→ Dataset records
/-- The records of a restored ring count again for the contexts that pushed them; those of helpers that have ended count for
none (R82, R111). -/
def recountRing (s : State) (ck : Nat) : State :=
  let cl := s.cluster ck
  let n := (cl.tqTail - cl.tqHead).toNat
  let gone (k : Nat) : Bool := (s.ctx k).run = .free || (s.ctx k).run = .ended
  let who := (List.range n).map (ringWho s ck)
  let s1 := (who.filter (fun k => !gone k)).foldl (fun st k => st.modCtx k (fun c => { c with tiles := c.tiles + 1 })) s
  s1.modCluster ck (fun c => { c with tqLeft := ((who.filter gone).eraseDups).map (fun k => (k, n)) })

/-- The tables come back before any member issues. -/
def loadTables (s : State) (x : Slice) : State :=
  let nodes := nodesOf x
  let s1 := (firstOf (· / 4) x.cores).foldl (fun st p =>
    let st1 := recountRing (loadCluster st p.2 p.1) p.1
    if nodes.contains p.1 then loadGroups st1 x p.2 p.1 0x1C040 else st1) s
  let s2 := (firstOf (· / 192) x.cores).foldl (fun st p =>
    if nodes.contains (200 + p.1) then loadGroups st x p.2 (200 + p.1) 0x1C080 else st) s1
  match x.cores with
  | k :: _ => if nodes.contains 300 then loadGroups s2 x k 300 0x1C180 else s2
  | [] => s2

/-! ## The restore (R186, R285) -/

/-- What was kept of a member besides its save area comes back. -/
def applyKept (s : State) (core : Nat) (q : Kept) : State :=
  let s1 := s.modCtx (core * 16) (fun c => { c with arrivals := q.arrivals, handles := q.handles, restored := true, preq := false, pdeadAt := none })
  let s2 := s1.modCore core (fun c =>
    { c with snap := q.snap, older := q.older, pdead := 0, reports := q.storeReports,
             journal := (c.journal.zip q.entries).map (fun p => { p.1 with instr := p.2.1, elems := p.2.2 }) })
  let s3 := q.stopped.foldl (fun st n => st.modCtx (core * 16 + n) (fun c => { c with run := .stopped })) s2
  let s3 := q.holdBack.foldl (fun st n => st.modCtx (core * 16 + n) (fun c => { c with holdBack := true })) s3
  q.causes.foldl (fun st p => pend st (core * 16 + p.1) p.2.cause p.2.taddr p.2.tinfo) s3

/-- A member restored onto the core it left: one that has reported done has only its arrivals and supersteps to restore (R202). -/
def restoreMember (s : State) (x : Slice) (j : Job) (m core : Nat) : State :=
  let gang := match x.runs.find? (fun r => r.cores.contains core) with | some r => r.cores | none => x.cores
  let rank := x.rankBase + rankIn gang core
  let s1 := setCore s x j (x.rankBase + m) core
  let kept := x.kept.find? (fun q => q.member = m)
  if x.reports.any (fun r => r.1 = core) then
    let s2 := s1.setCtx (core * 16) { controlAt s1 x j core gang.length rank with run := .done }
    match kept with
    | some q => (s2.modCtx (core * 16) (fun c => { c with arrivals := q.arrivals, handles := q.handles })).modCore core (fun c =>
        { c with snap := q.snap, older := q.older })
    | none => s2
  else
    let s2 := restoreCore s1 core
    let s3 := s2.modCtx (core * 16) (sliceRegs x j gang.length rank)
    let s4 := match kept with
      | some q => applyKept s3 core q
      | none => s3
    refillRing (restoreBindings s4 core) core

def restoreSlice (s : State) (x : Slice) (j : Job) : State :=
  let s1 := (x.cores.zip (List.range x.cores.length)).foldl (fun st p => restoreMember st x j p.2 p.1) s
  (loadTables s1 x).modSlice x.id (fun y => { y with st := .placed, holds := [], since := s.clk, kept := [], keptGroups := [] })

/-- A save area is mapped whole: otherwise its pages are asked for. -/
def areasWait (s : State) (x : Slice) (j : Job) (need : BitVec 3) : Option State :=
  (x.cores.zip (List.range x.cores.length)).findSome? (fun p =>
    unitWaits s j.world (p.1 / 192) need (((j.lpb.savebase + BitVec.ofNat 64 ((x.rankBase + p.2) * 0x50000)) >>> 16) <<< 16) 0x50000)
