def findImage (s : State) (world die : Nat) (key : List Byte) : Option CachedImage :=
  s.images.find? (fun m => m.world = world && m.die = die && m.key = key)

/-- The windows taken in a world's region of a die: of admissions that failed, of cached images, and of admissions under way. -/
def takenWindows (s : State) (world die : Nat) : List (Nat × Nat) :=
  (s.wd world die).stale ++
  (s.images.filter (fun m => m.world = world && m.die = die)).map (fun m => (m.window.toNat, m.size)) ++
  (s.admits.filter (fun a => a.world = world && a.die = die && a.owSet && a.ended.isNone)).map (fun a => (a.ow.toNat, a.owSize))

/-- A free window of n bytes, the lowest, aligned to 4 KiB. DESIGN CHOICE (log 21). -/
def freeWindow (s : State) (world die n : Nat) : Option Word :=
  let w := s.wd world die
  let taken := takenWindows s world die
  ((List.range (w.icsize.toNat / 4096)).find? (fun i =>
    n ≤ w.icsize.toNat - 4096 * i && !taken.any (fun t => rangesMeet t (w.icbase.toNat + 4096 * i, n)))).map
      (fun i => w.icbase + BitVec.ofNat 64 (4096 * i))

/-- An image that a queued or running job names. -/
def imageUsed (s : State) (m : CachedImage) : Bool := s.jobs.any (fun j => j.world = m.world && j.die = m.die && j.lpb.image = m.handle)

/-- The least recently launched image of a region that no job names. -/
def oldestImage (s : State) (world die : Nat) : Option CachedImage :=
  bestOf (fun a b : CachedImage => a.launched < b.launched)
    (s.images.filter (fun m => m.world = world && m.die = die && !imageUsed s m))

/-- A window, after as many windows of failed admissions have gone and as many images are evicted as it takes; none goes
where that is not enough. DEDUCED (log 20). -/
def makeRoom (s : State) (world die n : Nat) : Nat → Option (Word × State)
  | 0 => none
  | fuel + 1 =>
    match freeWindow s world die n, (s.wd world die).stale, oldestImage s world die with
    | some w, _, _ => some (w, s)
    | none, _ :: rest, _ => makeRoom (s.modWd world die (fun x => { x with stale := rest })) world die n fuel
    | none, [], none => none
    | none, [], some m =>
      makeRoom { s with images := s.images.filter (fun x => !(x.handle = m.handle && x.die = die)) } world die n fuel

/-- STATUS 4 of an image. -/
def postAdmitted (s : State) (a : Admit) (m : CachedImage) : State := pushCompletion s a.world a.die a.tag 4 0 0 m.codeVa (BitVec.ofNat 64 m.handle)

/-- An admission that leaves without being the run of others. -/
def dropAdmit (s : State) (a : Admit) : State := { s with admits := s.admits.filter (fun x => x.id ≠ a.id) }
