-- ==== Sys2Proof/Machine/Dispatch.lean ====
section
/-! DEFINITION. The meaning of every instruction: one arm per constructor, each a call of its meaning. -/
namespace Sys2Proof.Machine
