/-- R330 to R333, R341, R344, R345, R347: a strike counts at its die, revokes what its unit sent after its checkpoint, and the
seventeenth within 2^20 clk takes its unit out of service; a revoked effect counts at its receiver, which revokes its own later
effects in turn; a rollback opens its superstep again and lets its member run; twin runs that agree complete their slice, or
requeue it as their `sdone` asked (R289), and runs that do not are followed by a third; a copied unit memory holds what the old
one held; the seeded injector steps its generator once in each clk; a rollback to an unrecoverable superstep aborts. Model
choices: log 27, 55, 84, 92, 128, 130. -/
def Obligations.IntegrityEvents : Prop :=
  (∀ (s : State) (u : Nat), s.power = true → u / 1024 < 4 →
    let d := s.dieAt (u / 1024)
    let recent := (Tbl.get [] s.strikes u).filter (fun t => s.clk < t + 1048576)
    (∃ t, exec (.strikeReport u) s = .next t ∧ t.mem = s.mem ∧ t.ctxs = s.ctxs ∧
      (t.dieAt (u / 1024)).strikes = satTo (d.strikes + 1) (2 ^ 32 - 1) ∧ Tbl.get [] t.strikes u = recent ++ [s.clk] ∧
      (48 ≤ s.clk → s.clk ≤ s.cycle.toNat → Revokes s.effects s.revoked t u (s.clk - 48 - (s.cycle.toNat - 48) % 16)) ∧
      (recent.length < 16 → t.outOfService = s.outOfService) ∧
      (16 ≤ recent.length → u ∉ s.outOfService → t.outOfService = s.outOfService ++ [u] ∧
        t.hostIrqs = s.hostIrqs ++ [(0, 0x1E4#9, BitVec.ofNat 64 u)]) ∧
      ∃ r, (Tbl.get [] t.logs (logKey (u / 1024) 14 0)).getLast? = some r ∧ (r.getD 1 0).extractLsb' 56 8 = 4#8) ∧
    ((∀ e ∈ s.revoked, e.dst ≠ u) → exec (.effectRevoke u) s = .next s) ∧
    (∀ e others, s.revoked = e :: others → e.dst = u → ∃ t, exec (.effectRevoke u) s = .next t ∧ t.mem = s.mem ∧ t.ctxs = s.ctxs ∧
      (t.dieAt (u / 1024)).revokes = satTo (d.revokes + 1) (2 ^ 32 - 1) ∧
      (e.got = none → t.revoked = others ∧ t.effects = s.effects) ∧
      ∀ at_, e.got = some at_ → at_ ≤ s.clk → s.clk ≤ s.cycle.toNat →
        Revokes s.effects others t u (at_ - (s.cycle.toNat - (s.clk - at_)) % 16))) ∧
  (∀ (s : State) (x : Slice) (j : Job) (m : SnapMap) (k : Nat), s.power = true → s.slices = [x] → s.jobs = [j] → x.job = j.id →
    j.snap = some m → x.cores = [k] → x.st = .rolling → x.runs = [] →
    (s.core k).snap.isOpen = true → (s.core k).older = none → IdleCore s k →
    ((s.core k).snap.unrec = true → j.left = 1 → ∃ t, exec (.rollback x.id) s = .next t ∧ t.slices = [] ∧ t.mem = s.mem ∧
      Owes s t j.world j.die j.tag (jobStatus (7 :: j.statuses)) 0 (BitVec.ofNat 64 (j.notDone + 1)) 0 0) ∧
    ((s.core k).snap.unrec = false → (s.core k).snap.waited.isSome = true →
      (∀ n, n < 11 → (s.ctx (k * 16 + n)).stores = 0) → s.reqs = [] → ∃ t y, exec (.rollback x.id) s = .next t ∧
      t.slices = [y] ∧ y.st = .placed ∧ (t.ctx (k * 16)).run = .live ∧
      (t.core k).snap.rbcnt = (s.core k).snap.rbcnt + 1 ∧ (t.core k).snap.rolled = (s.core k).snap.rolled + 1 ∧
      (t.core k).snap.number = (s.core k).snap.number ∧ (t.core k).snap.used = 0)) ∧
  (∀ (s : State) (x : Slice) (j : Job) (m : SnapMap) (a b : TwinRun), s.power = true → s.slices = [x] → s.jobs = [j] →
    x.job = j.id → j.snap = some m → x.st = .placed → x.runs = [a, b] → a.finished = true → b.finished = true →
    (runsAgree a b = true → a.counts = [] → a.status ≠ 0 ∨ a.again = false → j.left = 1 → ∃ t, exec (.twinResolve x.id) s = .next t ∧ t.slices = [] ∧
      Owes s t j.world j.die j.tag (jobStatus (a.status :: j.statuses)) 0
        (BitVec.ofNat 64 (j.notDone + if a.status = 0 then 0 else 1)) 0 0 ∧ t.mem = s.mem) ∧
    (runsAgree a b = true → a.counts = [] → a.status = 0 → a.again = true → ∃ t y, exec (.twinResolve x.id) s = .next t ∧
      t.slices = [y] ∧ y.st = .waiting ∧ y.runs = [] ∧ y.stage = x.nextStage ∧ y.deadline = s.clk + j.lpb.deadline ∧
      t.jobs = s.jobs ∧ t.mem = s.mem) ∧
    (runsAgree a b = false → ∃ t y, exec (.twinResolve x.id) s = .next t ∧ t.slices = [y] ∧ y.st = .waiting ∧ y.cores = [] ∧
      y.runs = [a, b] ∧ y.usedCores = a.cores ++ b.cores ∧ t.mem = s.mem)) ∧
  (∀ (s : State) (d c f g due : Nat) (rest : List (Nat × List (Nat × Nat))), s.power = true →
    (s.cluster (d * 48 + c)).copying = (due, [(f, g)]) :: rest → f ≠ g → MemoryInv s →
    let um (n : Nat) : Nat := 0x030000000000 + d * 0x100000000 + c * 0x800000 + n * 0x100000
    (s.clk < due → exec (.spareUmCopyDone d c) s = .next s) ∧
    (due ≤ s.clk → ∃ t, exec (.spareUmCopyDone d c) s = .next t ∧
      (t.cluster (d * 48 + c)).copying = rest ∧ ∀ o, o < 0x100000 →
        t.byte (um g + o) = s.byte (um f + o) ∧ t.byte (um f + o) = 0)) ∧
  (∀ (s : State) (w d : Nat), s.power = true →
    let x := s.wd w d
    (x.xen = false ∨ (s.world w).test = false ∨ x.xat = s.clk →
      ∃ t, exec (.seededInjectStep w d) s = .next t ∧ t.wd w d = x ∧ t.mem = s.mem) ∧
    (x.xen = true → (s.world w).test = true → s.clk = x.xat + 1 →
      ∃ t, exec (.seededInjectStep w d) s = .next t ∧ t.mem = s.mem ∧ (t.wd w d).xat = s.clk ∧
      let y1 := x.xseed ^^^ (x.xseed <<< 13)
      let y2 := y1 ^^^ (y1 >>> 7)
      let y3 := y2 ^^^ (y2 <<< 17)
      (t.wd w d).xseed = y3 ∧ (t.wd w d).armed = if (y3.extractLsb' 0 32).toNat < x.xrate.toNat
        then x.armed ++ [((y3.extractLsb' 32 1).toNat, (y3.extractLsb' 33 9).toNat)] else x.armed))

→ Action item
In the entries above, the lines between the one holding "some (w, s)" and the one holding "an image. -/", inclusive, are to be printed exactly as written, and those alone.

→ The completed task
    | some w, _, _ => some (w, s)
    | none, _ :: rest, _ => makeRoom (s.modWd world die (fun x => { x with stale := rest })) world die n fuel
    | none, [], none => none
    | none, [], some m =>
      makeRoom { s with images := s.images.filter (fun x => !(x.handle = m.handle && x.die = die)) } world die n fuel

/-- STATUS 4 of an image. -/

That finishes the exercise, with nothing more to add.